* [Work to complete]
Line by line, copy the data below exactly.
********************
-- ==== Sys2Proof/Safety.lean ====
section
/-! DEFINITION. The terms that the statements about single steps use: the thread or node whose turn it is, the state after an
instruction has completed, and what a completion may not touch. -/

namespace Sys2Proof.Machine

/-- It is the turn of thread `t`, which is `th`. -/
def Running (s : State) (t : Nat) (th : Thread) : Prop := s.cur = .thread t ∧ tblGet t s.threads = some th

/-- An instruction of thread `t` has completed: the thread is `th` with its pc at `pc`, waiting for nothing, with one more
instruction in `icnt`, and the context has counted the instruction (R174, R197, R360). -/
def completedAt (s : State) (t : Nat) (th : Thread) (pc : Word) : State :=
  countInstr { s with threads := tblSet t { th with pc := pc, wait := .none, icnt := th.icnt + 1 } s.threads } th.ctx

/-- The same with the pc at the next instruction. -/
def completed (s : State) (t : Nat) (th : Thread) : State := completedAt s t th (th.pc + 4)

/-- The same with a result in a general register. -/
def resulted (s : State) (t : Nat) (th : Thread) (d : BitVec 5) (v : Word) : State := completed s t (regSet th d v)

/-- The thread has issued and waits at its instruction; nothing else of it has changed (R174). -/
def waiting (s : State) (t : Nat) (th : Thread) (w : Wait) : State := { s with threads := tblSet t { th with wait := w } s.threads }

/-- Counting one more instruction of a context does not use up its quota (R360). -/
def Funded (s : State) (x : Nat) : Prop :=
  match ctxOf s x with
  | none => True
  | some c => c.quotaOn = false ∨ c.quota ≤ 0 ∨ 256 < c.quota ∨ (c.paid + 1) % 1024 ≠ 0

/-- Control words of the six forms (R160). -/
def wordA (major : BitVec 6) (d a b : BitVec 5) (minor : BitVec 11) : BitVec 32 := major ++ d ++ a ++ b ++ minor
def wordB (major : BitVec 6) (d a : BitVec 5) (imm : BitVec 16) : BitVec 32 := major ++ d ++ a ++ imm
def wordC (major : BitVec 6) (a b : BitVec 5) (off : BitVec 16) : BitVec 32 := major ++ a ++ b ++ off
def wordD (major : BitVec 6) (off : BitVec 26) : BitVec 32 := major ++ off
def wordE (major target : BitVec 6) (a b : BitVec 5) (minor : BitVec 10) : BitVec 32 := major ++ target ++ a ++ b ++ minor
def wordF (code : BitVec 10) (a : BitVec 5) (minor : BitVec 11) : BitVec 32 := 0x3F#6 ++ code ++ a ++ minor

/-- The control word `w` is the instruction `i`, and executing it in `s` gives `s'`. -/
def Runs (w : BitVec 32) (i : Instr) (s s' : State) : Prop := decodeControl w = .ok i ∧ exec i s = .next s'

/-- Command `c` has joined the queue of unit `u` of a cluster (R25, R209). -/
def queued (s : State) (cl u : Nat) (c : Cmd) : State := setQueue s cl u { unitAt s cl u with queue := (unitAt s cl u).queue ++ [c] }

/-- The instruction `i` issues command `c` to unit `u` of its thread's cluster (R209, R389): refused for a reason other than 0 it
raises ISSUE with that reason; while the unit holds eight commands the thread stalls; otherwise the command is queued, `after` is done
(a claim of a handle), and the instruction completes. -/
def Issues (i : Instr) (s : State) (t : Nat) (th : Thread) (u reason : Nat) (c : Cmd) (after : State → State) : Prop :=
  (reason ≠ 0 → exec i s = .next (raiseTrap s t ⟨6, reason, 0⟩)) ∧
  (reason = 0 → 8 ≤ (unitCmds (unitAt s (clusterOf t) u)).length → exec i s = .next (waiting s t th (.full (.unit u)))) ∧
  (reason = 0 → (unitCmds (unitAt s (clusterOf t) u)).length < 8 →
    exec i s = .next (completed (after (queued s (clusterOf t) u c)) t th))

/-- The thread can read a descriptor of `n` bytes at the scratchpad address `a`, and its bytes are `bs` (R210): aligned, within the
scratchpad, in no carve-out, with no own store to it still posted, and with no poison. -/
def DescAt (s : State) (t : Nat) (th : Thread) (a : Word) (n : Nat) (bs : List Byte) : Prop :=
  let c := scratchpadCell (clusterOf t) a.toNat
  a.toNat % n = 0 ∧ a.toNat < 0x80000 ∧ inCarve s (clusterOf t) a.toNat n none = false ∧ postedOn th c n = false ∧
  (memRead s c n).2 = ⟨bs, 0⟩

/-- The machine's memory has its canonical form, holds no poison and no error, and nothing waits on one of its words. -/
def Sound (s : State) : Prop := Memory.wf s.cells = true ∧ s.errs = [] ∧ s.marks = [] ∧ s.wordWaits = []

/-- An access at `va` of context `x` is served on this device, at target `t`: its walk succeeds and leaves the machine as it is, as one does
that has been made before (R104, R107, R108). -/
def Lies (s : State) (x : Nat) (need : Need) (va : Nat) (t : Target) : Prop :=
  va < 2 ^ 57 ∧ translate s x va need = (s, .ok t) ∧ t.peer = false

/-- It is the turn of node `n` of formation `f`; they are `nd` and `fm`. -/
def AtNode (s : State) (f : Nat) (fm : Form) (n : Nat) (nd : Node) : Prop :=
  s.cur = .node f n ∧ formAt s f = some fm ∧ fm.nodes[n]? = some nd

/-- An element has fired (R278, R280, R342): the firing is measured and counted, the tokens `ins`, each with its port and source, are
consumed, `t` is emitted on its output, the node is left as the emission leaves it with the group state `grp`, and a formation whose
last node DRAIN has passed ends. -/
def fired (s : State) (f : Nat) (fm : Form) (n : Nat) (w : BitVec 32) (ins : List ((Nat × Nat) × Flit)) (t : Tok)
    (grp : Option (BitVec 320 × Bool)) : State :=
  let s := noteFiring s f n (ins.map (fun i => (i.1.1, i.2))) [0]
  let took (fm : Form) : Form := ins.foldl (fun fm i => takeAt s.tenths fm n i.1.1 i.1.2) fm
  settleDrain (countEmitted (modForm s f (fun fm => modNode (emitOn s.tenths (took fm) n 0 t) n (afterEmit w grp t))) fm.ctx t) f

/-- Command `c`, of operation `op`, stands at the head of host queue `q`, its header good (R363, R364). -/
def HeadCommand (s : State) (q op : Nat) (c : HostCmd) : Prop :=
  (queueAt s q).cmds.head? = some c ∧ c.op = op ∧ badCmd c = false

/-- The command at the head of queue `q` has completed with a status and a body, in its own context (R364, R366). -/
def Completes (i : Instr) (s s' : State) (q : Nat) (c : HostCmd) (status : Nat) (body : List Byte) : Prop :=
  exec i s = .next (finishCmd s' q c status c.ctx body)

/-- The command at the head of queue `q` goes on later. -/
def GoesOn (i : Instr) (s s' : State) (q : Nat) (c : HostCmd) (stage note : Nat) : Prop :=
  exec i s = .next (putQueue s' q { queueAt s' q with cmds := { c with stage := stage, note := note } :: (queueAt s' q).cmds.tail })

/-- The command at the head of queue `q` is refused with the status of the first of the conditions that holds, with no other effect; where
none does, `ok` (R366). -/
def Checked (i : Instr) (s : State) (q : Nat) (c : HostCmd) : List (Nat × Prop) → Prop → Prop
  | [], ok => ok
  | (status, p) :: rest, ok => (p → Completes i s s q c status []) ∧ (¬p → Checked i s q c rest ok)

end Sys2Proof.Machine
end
********************
* [Response to the exercise]
-- ==== Sys2Proof/Safety.lean ====
section
/-! DEFINITION. The terms that the statements about single steps use: the thread or node whose turn it is, the state after an
instruction has completed, and what a completion may not touch. -/

namespace Sys2Proof.Machine

/-- It is the turn of thread `t`, which is `th`. -/
def Running (s : State) (t : Nat) (th : Thread) : Prop := s.cur = .thread t ∧ tblGet t s.threads = some th

/-- An instruction of thread `t` has completed: the thread is `th` with its pc at `pc`, waiting for nothing, with one more
instruction in `icnt`, and the context has counted the instruction (R174, R197, R360). -/
def completedAt (s : State) (t : Nat) (th : Thread) (pc : Word) : State :=
  countInstr { s with threads := tblSet t { th with pc := pc, wait := .none, icnt := th.icnt + 1 } s.threads } th.ctx

/-- The same with the pc at the next instruction. -/
def completed (s : State) (t : Nat) (th : Thread) : State := completedAt s t th (th.pc + 4)

/-- The same with a result in a general register. -/
def resulted (s : State) (t : Nat) (th : Thread) (d : BitVec 5) (v : Word) : State := completed s t (regSet th d v)

/-- The thread has issued and waits at its instruction; nothing else of it has changed (R174). -/
def waiting (s : State) (t : Nat) (th : Thread) (w : Wait) : State := { s with threads := tblSet t { th with wait := w } s.threads }

/-- Counting one more instruction of a context does not use up its quota (R360). -/
def Funded (s : State) (x : Nat) : Prop :=
  match ctxOf s x with
  | none => True
  | some c => c.quotaOn = false ∨ c.quota ≤ 0 ∨ 256 < c.quota ∨ (c.paid + 1) % 1024 ≠ 0

/-- Control words of the six forms (R160). -/
def wordA (major : BitVec 6) (d a b : BitVec 5) (minor : BitVec 11) : BitVec 32 := major ++ d ++ a ++ b ++ minor
def wordB (major : BitVec 6) (d a : BitVec 5) (imm : BitVec 16) : BitVec 32 := major ++ d ++ a ++ imm
def wordC (major : BitVec 6) (a b : BitVec 5) (off : BitVec 16) : BitVec 32 := major ++ a ++ b ++ off
def wordD (major : BitVec 6) (off : BitVec 26) : BitVec 32 := major ++ off
def wordE (major target : BitVec 6) (a b : BitVec 5) (minor : BitVec 10) : BitVec 32 := major ++ target ++ a ++ b ++ minor
def wordF (code : BitVec 10) (a : BitVec 5) (minor : BitVec 11) : BitVec 32 := 0x3F#6 ++ code ++ a ++ minor

/-- The control word `w` is the instruction `i`, and executing it in `s` gives `s'`. -/
def Runs (w : BitVec 32) (i : Instr) (s s' : State) : Prop := decodeControl w = .ok i ∧ exec i s = .next s'

/-- Command `c` has joined the queue of unit `u` of a cluster (R25, R209). -/
def queued (s : State) (cl u : Nat) (c : Cmd) : State := setQueue s cl u { unitAt s cl u with queue := (unitAt s cl u).queue ++ [c] }

/-- The instruction `i` issues command `c` to unit `u` of its thread's cluster (R209, R389): refused for a reason other than 0 it
raises ISSUE with that reason; while the unit holds eight commands the thread stalls; otherwise the command is queued, `after` is done
(a claim of a handle), and the instruction completes. -/
def Issues (i : Instr) (s : State) (t : Nat) (th : Thread) (u reason : Nat) (c : Cmd) (after : State → State) : Prop :=
  (reason ≠ 0 → exec i s = .next (raiseTrap s t ⟨6, reason, 0⟩)) ∧
  (reason = 0 → 8 ≤ (unitCmds (unitAt s (clusterOf t) u)).length → exec i s = .next (waiting s t th (.full (.unit u)))) ∧
  (reason = 0 → (unitCmds (unitAt s (clusterOf t) u)).length < 8 →
    exec i s = .next (completed (after (queued s (clusterOf t) u c)) t th))

/-- The thread can read a descriptor of `n` bytes at the scratchpad address `a`, and its bytes are `bs` (R210): aligned, within the
scratchpad, in no carve-out, with no own store to it still posted, and with no poison. -/
def DescAt (s : State) (t : Nat) (th : Thread) (a : Word) (n : Nat) (bs : List Byte) : Prop :=
  let c := scratchpadCell (clusterOf t) a.toNat
  a.toNat % n = 0 ∧ a.toNat < 0x80000 ∧ inCarve s (clusterOf t) a.toNat n none = false ∧ postedOn th c n = false ∧
  (memRead s c n).2 = ⟨bs, 0⟩

/-- The machine's memory has its canonical form, holds no poison and no error, and nothing waits on one of its words. -/
def Sound (s : State) : Prop := Memory.wf s.cells = true ∧ s.errs = [] ∧ s.marks = [] ∧ s.wordWaits = []

/-- An access at `va` of context `x` is served on this device, at target `t`: its walk succeeds and leaves the machine as it is, as one does
that has been made before (R104, R107, R108). -/
def Lies (s : State) (x : Nat) (need : Need) (va : Nat) (t : Target) : Prop :=
  va < 2 ^ 57 ∧ translate s x va need = (s, .ok t) ∧ t.peer = false

/-- It is the turn of node `n` of formation `f`; they are `nd` and `fm`. -/
def AtNode (s : State) (f : Nat) (fm : Form) (n : Nat) (nd : Node) : Prop :=
  s.cur = .node f n ∧ formAt s f = some fm ∧ fm.nodes[n]? = some nd

/-- An element has fired (R278, R280, R342): the firing is measured and counted, the tokens `ins`, each with its port and source, are
consumed, `t` is emitted on its output, the node is left as the emission leaves it with the group state `grp`, and a formation whose
last node DRAIN has passed ends. -/
def fired (s : State) (f : Nat) (fm : Form) (n : Nat) (w : BitVec 32) (ins : List ((Nat × Nat) × Flit)) (t : Tok)
    (grp : Option (BitVec 320 × Bool)) : State :=
  let s := noteFiring s f n (ins.map (fun i => (i.1.1, i.2))) [0]
  let took (fm : Form) : Form := ins.foldl (fun fm i => takeAt s.tenths fm n i.1.1 i.1.2) fm
  settleDrain (countEmitted (modForm s f (fun fm => modNode (emitOn s.tenths (took fm) n 0 t) n (afterEmit w grp t))) fm.ctx t) f

/-- Command `c`, of operation `op`, stands at the head of host queue `q`, its header good (R363, R364). -/
def HeadCommand (s : State) (q op : Nat) (c : HostCmd) : Prop :=
  (queueAt s q).cmds.head? = some c ∧ c.op = op ∧ badCmd c = false

/-- The command at the head of queue `q` has completed with a status and a body, in its own context (R364, R366). -/
def Completes (i : Instr) (s s' : State) (q : Nat) (c : HostCmd) (status : Nat) (body : List Byte) : Prop :=
  exec i s = .next (finishCmd s' q c status c.ctx body)

/-- The command at the head of queue `q` goes on later. -/
def GoesOn (i : Instr) (s s' : State) (q : Nat) (c : HostCmd) (stage note : Nat) : Prop :=
  exec i s = .next (putQueue s' q { queueAt s' q with cmds := { c with stage := stage, note := note } :: (queueAt s' q).cmds.tail })

/-- The command at the head of queue `q` is refused with the status of the first of the conditions that holds, with no other effect; where
none does, `ok` (R366). -/
def Checked (i : Instr) (s : State) (q : Nat) (c : HostCmd) : List (Nat × Prop) → Prop → Prop
  | [], ok => ok
  | (status, p) :: rest, ok => (p → Completes i s s q c status []) ∧ (¬p → Checked i s q c rest ok)

end Sys2Proof.Machine
end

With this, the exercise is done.